I got my period at 12 and have been plagued by cramps so horrible that I was on prescription pain meds for them and even then ended up puking my guts out because of the pain if I did not have the proper overlap and there wasn't enough medication in my system. (No, I do not have endometriosis, just apparently an overactive prostaglandin production and a retroverted/tipped uterus).

Also, when I am menstruating I always carry 2 changes of pants/underwear socks at least in my car because I often have one or more episodes of flooding. Without warning, and sometimes even without a lot of pain I will have a gush of blood that overwhelms both tampon and pad (I wear both, the maximum absorbency of each) and I will have blood spilling down my legs into my shoes. At night I sleep with a double layer of towels over my sheets. I take iron supplements because I become severely anemic after my period if I don't.

While i realize that I am in the minority, and most people's mild cramps can be taken care of by popping some Advil or tylenol and they might leak a bit if they pass a clot or whatever but otherwise it's a minor embarassment or inconvenience...I do find people acting as if periods are no big deal to be a bit tiresome. Dunno if that is this lady's experience, but hey, my experience is 'real' too.

When my daughter started her period it was very nervewracking for me to be positive/upbeat while we waited to see if she'd inherited this from me. She does have really painful periods, but thankfully no flooding issues yet...she's young though. So I've had to be more realistic with her about what she may face in the future. It's been really irritating for me to already have to fight with school people over "yes, if she says she has menstrual cramps, and wants to come home you need to call me because you should believe what she reports instead of patting her on the head and saying that periods aren't that bad."

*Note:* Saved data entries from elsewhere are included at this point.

-- ==== Sys2Proof/Machine/Select.lean ====
section
/-!
DEFINITION. The block selector: eligibility (R169, R199, R225, R412, R418), faults at the header (R440), forming a pass
(R170, R173, R178), the overflow bin's events (R167, R168), orphaned channels (R195), and the core's clock.
-/
namespace Sys2Proof.Machine

/-! ## Tokens and live lanes -/

/-- Count of a token's copies not ended, and of the open set's (R298). -/
def Thread.tokenCount (th : Thread) (n : Nat) : Nat := ((Tbl.vals th.copies).filter (fun b => b == some n)).length
def Thread.openCount (th : Thread) : Nat := ((Tbl.vals th.copies).filter (fun b => b == none)).length

/-- A live lane has not exited (R175). -/
def State.live (s : State) (c k : Nat) : Bool :=
  match Tbl.look s.threads (threadKey c k) with
  | some th => !th.exited
  | none => false

/-- Slots of a gang's live lanes. -/
def State.liveLanes (s : State) (c gs : Nat) : List Nat := ((List.range 32).map (32 * gs + ·)).filter (fun k => s.live c k)

/-! ## Channels -/

def Chan.nfill (x : Chan) : Nat := (x.fifo.filter (fun e => e.st == .filled)).length
def Chan.npend (x : Chan) : Nat := (x.fifo.filter (fun e => e.st == .pending)).length
def Chan.nread (x : Chan) : Nat := (x.fifo.filter (fun e => e.st == .reading)).length

/-- An orphaned channel (R195). -/
def Chan.orphaned (x : Chan) : Bool := x.opened && x.pmask == 0 && x.nfill == 0 && x.npend == 0

/-- Reserves for reading the oldest entry that is not reserved so, once it is filled: a filled position behind one that is not
is not readable yet (R178). -/
def Chan.reserveRead (x : Chan) : Option (Nat × Chan) :=
  match x.fifo.find? (fun e => e.st != .reading) with
  | none => none
  | some e => if e.st != .filled then none else some (e.id, { x with fifo := x.fifo.map (fun y => if y.id == e.id then { y with st := .reading } else y) })

/-- Reserves the next free position for writing. -/
def Chan.reserveWrite (x : Chan) : Option (Nat × Chan) :=
  if 16 ≤ x.fifo.length then none
  else some (x.next, { x with fifo := x.fifo ++ [⟨x.next, .pending, []⟩], next := x.next + 1 })

/-- Whether some body word from index j on names a channel as a source, and as a destination (R179). -/
def bodyReads (body : List Raw) (j ch : Nat) : Bool :=
  (body.drop j).any (fun r => match Fields.ofRaw r with
    | some f => f.sa == .q (BitVec.ofNat 4 ch) || f.sb == .q (BitVec.ofNat 4 ch) || f.sc == .q (BitVec.ofNat 4 ch)
    | none => false)
def bodyWrites (body : List Raw) (j ch : Nat) : Bool :=
  (body.drop j).any (fun r => match Fields.ofRaw r with
    | some f => f.dst == .q (BitVec.ofNat 4 ch)
    | none => false)

/-- What a gang must reserve to enter at an index: read and write (R178, R179). -/
def wantsRead (f : Fetched) (idx : Nat) : Bool :=
  Hdr.rcv f.hdr && (idx == 31 || bodyReads f.body idx (Hdr.rch f.hdr).toNat)
def wantsWrite (f : Fetched) (idx : Nat) : Bool :=
  Hdr.wcv f.hdr && (idx == 31 || bodyWrites f.body idx (Hdr.wch f.hdr).toNat)

/-- Makes the reservations for the pass that a thread of a gang enters; none when one cannot be made. Threads of a cut pass carry
what it kept, and make no new ones (R179). -/
def State.reserve (s : State) (c slot : Nat) (pos : DWord) (f : Fetched) : Option (State × Resv) :=
  let gs := slot / 32
  let g := s.gang c gs
  let idx := posIdx pos
  match g.keptFor pos slot with
  | some r => some (s.setGang c gs { g with kept := g.kept.filter (· != r) }, r.2)
  | none =>
    let rch := (Hdr.rch f.hdr).toNat
    let wch := (Hdr.wch f.hdr).toNat
    let t := s.team g.team
    let step1 : Option (Team × Option Nat) :=
      if wantsRead f idx then
        match (t.chan rch).reserveRead with
        | some (id, x) => some (t.setChan rch x, some id)
        | none => none
      else some (t, none)
    match step1 with
    | none => none
    | some (t, rd) =>
      if wantsWrite f idx then
        match (t.chan wch).reserveWrite with
        | some (id, x) => some (s.setTeam g.team (t.setChan wch x), { rd := rd, wr := some id })
        | none => none
      else some (s.setTeam g.team t, { rd := rd })

/-! ## Faults at the header (R440) -/

/-- What happens to a thread that enters at a position: a fault at the header, with what its report changes in the thread;
a stop on a speculative path; or entry with the clause. -/
inductive Entry where
  | fault (i : FaultInfo) (th : Thread)
  | stop
  | enter (f : Fetched)
  deriving DecidableEq, Repr, Inhabited

/-- The copy or collective error a header reports: the lowest waited token whose count is 0 and whose ERR is set. -/
def Thread.tokenFault (th : Thread) (h : DWord) : Option (FaultInfo × Thread) :=
  match (List.range 8).find? (fun n => Hdr.twait h n && th.tokenCount n == 0 && (Tbl.look th.batchErr n).isSome) with
  | none => none
  | some n =>
    match Tbl.look th.batchErr n with
    | none => none
    | some e => some (⟨e.code, e.finfo + BitVec.ofNat 32 n, e.faddr⟩, { th with batchErr := Tbl.drop th.batchErr n })

/-- The membership fault an `mvote` left for a waited flag (R427). -/
def Thread.voteFault (th : Thread) (h : DWord) : Option (FaultInfo × Thread) :=
  match (List.range 12).find? (fun n => Hdr.fwait h n && (Tbl.look th.flagFault n).isSome) with
  | none => none
  | some n =>
    match Tbl.look th.flagFault n with
    | none => none
    | some i => some (i, { th with flagFault := Tbl.drop th.flagFault n })

/-- The role fault of R163. -/
def roleFault (g : Grid) (gang : Nat) (h : DWord) : Option FaultInfo :=
  let r := (Hdr.role h).toNat
  let consumer := !isProducer g gang
  if (r == 1 && consumer) || (r == 2 && !consumer) then some ⟨0x10, BitVec.ofNat 32 (r + 4 * b2n consumer), 0⟩ else none

/-- What entering its position brings a thread, in the order of R440; the state answered holds cached translations. -/
def State.entryOf (s : State) (c k : Nat) : State × Entry :=
  let th := s.thr c k
  let g := s.gangGrid c (k / 32)
  let a := posClause th.pos
  let idx := posIdx th.pos
  match s.fetchHdr c g (!th.priv) a with
  | .error e => (s, .fault (fetchInfo e.1 a e.2) th)
  | .ok (s, h) =>
    if idx != 31 && (24 ≤ idx || Hdr.blen h ≤ idx) then (s, .fault illegalEncoding th)
    else
      match s.fetchBody c g.ctx (!th.priv) (a.toNat + 8) (Hdr.blen h) with
      | .error e => (s, .fault (fetchInfo e.1 a e.2) th)
      | .ok (s, body) =>
        match roleFault g (s.gang c (k / 32)).num h with
        | some i => (s, .fault i th)
        | none =>
          match th.tokenFault h with
          | some (i, th) => (s, .fault i th)
          | none =>
            match th.voteFault h with
            | some (i, th) => (s, .fault i th)
            | none =>
              if th.spec && (Hdr.rcv h || Hdr.wcv h) then (s, .stop) else (s, .enter ⟨h, body⟩)

/-! ## Eligibility -/

/-- A team is held by the loop's levels (R225): its core is at or above NC, or a gang slot at or above GS. -/
def State.teamHeld (s : State) (teamId : Nat) : Bool :=
  let t := s.team teamId
  let g := s.grid t.grid
  let x := (s.ctx g.ctx).loop
  x.ctrl.getLsbD 31 && !g.coop
    && ((x.levels.extractLsb' 16 9).toNat ≤ t.lcore
        || (s.gangs.any (fun e => e.2.team == teamId && (x.levels.extractLsb' 25 7).toNat ≤ e.1 % 64)))

/-- Whether the cores of a cluster form passes of a context: a halted cluster does when it chose to drain (R345, R346). -/
def Ctx.issues (x : Ctx) (cluster : Nat) : Bool :=
  x.run == .running || (x.run == .halting && Tbl.at x.chosen cluster 0 == 1)

/-- Conditions on a thread alone: flags, tokens, `park`, its barriers' generations, its context and its team (R169, R115,
R199, R225, R418, R181). A barrier holds it at a clause entry, not where it resumes inside a clause (DEDUCED, log entry 97). -/
def State.threadReady (s : State) (c k : Nat) (h : DWord) : Bool :=
  let th := s.thr c k
  let gang := s.gang c (k / 32)
  let t := s.team gang.team
  let g := s.grid t.grid
  (List.range 12).all (fun n => !Hdr.fwait h n || th.flag n == 0)
  && (List.range 8).all (fun n => !Hdr.twait h n || th.tokenCount n == 0)
  && th.park == 0
  && !(posIdx th.pos == 31 && th.barWait.any (fun e => (Tbl.at t.bars e.1 {}).gen == e.2))
  && (s.ctx g.ctx).issues (clusterOf c) && !(s.core c).halted && (s.core c).ncAt.isNone && !s.teamHeld gang.team
  && !(th.spec && 64 ≤ th.ncl)
  && (!g.coop || g.unplaced.isEmpty)

/-- The header a thread's entry depends on, if it can be fetched. -/
def State.hdrAt (s : State) (c k : Nat) : Option DWord :=
  match s.fetchHdr c (s.gangGrid c (k / 32)) (!(s.thr c k).priv) (posClause (s.thr c k).pos) with
  | .ok (_, h) => some h
  | .error _ => none

/-- The slots of an entry that are eligible, before channels are reserved. A thread whose clause cannot be fetched is
eligible, and faults at entry. A fault return's position is checked at entry, so only once the header's flags and tokens are
clear (DESIGN CHOICE, log entry 84). -/
def State.readySlots (s : State) (c : Nat) (e : WvtEntry) : List Nat :=
  e.slots.filter (fun k =>
    match s.hdrAt c k with
    | none => s.threadReady c k 0
    | some h => s.threadReady c k h
        && (!(posIdx e.pos == 31 && Hdr.conv h) || (s.liveLanes c (k / 32)).all (fun j => e.slots.contains j)))

/-- A gang is taken whole or not at all, so a gang of a convergence clause with a lane that is not ready waits. The threads of a cut
pass resume together with what it kept, so each of them waits for the others (R179). -/
def State.eligible (s : State) (c : Nat) (e : WvtEntry) : List Nat :=
  let ready := s.readySlots c e
  ready.filter (fun k =>
    (match (s.gang c (k / 32)).keptFor e.pos k with
      | none => true
      | some r => r.2.lanes.all (fun j => ready.contains (32 * (k / 32) + j)))
    &&
    match s.hdrAt c k with
    | none => true
    | some h =>
      (!(posIdx e.pos == 31 && Hdr.conv h) || (s.liveLanes c (k / 32)).all (fun j => ready.contains j))
      && (match s.entryOf c k with
          | (_, .enter f) => (s.reserve c k e.pos f).isSome
          | _ => true))

/-! ## Selection (R173) -/

def WvtEntry.urgent (e : WvtEntry) : Bool := 4096 < e.age

/-- Compares keys one after another: the smaller list of naturals wins. -/
def keyLt : List Nat → List Nat → Bool
  | a :: r, b :: t => if a < b then true else if b < a then false else keyLt r t
  | _, _ => false

/-- The comparison key of an entry: smaller is chosen. Column 0 `oldest`, 1 `fill`, 2 `order`, 3 any urgent entry. -/
def selectKey (column : Nat) (e : WvtEntry) (n : Nat) : List Nat :=
  let old := 8191 - min e.age 8191
  let prio := 15 - e.prio
  let addr := (posClause e.pos).toNat
  let idx := posIdx e.pos
  let spin := b2n (e.spin && !e.urgent)
  match column with
  | 3 => [b2n (!e.urgent), old, prio, addr, idx]
  | 1 => [spin, 2048 - n, old, prio, addr, idx]
  | 2 => [spin, addr, idx, prio]
  | _ => [spin, old, prio, addr, idx]

/-- The entry BSEL chooses, with its eligible slots. -/
def State.choose (s : State) (c : Nat) : Option (WvtEntry × List Nat) :=
  let cands := ((s.core c).wvt.map (fun e => (e, s.eligible c e))).filter (fun p => !p.2.isEmpty)
  let column :=
    if cands.any (fun p => p.1.urgent) then 3
    else
      match cands with
      | [] => 0
      | p :: r => if r.all (fun q => q.1.policy == p.1.policy) then p.1.policy else 0
  cands.foldl (fun (b : Option (WvtEntry × List Nat)) p =>
    match b with
    | none => some p
    | some q => if keyLt (selectKey column p.1 p.2.length) (selectKey column q.1 q.2.length) then some p else some q) none

/-! ## Orphaned channels (R195) -/

/-- The orphaned channel that the header of a waiting thread's clause reads. -/
def State.orphanAt (s : State) (c k : Nat) : Option Nat :=
  match s.hdrAt c k with
  | none => none
  | some h =>
    let n := (Hdr.rch h).toNat
    if Hdr.rcv h && ((s.gangTeam c (k / 32)).chan n).orphaned then some n else none

/-- Whether some thread of a core waits on an orphaned channel. -/
def State.hasOrphan (s : State) (c : Nat) : Bool :=
  (s.core c).wvt.any (fun e => e.slots.any (fun k => (s.orphanAt c k).isSome))

/-- A core on which some thread waits on an orphaned channel. -/
def State.orphanCore (s : State) : Option Nat :=
  if s.teams.any (fun e => e.2.chans.any (fun x => x.2.orphaned)) then (Tbl.keys s.cores).find? s.hasOrphan else none

/-- Threads that wait in an entry whose header reads an orphaned channel of their team take the fault. -/
def State.sweepOrphans (s : State) (c : Nat) : State :=
  (s.core c).wvt.foldl (fun s e =>
    e.slots.foldl (fun s k =>
      match s.orphanAt c k with
      | none => s
      | some n => (((s.quitKept c k).unplace c k).takeFault c k (entryPos (posClause e.pos)) 0 ⟨0x12, BitVec.ofNat 32 n, 0⟩).tidy c) s) s

/-! ## PASS_FORM -/

/-- A thread enters a pass: at a clause start temporaries are invalidated (R14) and the wait set empties (R199), and a
speculating lane counts a clause (R418). A resumption inside a clause is no clause entry for the wait set (DEDUCED, log entry 97). -/
def Thread.enter (th : Thread) (pipe : Nat) : Thread :=
  { (if posIdx th.pos == 31 then th.leavePass else th) with
    barWait := if posIdx th.pos == 31 then [] else th.barWait
    ncl := if th.spec then th.ncl + 1 else th.ncl
    place := .pass pipe }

This has been my reality since I was 12...I'm 39 now. There's nothing wrong with me, I do not have PCOS or endometriosis or any other true abnormality or disease (a tipped uterus is not uncommon and while many people do have cramps they aren't guaranteed a life time of hurl-worthy pain and leaving blood trails in the hall if they wear a skirt while on their period) or clotting disorder or anything like that. It's just how it is for me. It's manageable and it's over with in 3 days for me (I'd almost rather deal with that than the people who bleed for a week!) but...it is a real experience.

Thank you for saying this. This is my exact experience and always has been. I have been known to save up Percocets or other pain pills from various accidents and kidney stones just for my period. The period is much more painful and miserable. I get exhausted, pukey and downright miserable. I have never used birth control and feel that starting now is not a great idea so I suffer on. I always wonder if my late puberty has something to do with it, didn't get my first period until 16 yo. I have yet to find a sympathetic doctor and most people just don't understand.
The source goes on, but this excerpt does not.